*What is required*. Please read the records below and return each line holding the string "lost".

Start of Task data

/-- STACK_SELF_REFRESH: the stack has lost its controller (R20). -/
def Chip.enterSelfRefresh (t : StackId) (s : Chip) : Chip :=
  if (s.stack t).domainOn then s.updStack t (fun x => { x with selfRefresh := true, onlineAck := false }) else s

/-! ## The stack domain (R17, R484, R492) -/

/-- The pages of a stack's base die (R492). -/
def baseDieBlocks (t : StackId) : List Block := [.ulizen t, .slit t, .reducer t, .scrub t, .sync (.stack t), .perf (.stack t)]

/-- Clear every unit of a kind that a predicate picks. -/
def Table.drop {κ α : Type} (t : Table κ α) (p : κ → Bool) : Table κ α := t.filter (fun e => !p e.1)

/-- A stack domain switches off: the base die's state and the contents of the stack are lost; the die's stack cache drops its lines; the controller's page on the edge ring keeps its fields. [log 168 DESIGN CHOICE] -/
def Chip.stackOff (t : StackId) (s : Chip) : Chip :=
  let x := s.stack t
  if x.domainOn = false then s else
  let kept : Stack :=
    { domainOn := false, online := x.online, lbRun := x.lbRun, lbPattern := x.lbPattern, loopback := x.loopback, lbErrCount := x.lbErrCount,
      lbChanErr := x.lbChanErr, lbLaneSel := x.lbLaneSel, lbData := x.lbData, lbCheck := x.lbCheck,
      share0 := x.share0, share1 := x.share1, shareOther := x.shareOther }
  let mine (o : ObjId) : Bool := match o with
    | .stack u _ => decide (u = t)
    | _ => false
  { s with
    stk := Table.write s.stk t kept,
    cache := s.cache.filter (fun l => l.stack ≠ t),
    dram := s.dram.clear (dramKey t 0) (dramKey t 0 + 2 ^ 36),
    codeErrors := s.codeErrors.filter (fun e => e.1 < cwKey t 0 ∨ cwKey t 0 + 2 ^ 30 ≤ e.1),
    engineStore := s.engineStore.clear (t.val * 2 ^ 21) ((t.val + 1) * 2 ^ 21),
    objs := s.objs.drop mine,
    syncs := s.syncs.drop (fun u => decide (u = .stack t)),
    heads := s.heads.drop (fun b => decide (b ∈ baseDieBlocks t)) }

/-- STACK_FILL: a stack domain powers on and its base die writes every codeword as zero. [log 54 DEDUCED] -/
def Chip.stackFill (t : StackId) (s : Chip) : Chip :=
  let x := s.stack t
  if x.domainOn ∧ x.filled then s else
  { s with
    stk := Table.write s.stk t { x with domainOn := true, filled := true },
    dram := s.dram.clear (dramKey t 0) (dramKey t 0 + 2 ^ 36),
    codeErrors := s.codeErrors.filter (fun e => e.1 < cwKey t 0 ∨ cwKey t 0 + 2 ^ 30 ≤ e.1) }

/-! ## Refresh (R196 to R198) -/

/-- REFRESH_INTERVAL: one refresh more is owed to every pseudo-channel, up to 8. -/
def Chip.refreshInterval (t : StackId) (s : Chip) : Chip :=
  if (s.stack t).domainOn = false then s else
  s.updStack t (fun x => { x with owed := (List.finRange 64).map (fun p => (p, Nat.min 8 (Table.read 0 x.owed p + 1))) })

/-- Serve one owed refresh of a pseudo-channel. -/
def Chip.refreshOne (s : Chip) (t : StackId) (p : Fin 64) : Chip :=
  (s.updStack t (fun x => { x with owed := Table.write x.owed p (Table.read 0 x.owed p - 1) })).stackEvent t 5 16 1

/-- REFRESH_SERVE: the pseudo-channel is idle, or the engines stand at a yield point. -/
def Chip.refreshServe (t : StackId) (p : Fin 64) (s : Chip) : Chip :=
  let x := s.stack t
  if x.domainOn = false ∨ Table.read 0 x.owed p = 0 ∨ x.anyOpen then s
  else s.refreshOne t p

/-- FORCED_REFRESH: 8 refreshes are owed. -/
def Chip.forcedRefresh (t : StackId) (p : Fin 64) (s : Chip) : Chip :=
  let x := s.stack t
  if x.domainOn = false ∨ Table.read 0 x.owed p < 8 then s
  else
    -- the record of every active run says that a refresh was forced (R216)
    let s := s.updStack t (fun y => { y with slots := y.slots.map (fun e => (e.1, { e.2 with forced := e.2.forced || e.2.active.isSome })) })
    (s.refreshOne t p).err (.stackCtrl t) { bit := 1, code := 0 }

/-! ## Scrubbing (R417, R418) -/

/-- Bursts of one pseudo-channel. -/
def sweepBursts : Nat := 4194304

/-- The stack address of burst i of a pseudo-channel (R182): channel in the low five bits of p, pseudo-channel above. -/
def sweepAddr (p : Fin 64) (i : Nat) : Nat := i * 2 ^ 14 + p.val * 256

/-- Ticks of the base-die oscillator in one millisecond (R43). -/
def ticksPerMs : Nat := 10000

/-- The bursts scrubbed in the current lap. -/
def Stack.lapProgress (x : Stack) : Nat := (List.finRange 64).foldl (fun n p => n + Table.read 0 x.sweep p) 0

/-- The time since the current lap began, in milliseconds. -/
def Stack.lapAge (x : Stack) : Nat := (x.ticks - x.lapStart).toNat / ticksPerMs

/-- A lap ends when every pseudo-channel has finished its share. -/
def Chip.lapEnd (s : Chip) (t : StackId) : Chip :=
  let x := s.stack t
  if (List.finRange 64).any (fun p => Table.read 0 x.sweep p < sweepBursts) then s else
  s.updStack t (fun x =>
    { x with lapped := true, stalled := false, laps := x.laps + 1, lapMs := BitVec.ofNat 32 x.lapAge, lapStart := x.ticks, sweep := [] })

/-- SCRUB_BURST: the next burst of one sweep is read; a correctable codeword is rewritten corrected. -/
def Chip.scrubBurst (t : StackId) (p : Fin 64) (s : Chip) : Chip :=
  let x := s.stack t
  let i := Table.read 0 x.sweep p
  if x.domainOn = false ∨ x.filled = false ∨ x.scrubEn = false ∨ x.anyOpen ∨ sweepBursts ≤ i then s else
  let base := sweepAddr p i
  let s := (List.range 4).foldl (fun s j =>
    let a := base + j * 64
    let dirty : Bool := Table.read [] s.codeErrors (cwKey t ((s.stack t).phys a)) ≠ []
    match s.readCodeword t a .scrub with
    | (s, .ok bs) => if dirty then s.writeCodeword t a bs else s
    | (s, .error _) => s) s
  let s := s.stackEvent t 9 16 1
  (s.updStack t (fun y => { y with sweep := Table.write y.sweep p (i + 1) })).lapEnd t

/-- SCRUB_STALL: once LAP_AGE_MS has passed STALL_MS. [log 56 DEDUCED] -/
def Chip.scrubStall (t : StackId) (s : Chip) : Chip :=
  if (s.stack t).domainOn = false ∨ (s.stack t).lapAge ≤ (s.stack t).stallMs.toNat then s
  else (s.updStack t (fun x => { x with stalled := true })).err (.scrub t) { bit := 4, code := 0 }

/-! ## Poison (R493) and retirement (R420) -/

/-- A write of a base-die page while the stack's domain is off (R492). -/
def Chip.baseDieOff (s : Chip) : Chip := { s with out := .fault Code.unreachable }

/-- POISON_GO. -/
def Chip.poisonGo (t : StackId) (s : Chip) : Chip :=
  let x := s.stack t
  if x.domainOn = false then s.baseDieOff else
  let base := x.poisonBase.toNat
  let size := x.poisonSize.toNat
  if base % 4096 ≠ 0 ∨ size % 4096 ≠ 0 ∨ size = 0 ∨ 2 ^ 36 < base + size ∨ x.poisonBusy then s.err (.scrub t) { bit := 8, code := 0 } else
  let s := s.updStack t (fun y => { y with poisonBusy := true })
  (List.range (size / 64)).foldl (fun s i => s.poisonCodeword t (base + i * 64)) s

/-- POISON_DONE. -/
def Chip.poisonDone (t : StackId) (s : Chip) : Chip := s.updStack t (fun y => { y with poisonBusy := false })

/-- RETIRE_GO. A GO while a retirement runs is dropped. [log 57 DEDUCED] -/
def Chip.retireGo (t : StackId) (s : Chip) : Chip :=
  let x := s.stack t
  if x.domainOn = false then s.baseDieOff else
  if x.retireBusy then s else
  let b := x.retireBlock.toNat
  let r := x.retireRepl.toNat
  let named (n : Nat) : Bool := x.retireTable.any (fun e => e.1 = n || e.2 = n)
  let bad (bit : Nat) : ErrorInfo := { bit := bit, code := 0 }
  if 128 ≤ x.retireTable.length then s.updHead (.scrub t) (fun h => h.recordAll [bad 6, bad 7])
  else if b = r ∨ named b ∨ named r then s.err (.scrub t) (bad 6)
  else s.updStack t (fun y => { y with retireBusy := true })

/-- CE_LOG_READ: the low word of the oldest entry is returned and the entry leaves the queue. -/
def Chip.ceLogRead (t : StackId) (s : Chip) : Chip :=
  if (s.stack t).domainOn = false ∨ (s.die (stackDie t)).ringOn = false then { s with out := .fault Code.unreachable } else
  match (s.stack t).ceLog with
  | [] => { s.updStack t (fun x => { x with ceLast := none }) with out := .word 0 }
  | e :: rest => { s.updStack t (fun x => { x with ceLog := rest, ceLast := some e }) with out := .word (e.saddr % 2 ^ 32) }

End of Task data

*Output of the task*.
/-- STACK_SELF_REFRESH: the stack has lost its controller (R20). -/
/-- A stack domain switches off: the base die's state and the contents of the stack are lost; the die's stack cache drops its lines; the controller's page on the edge ring keeps its fields. [log 168 DESIGN CHOICE] -/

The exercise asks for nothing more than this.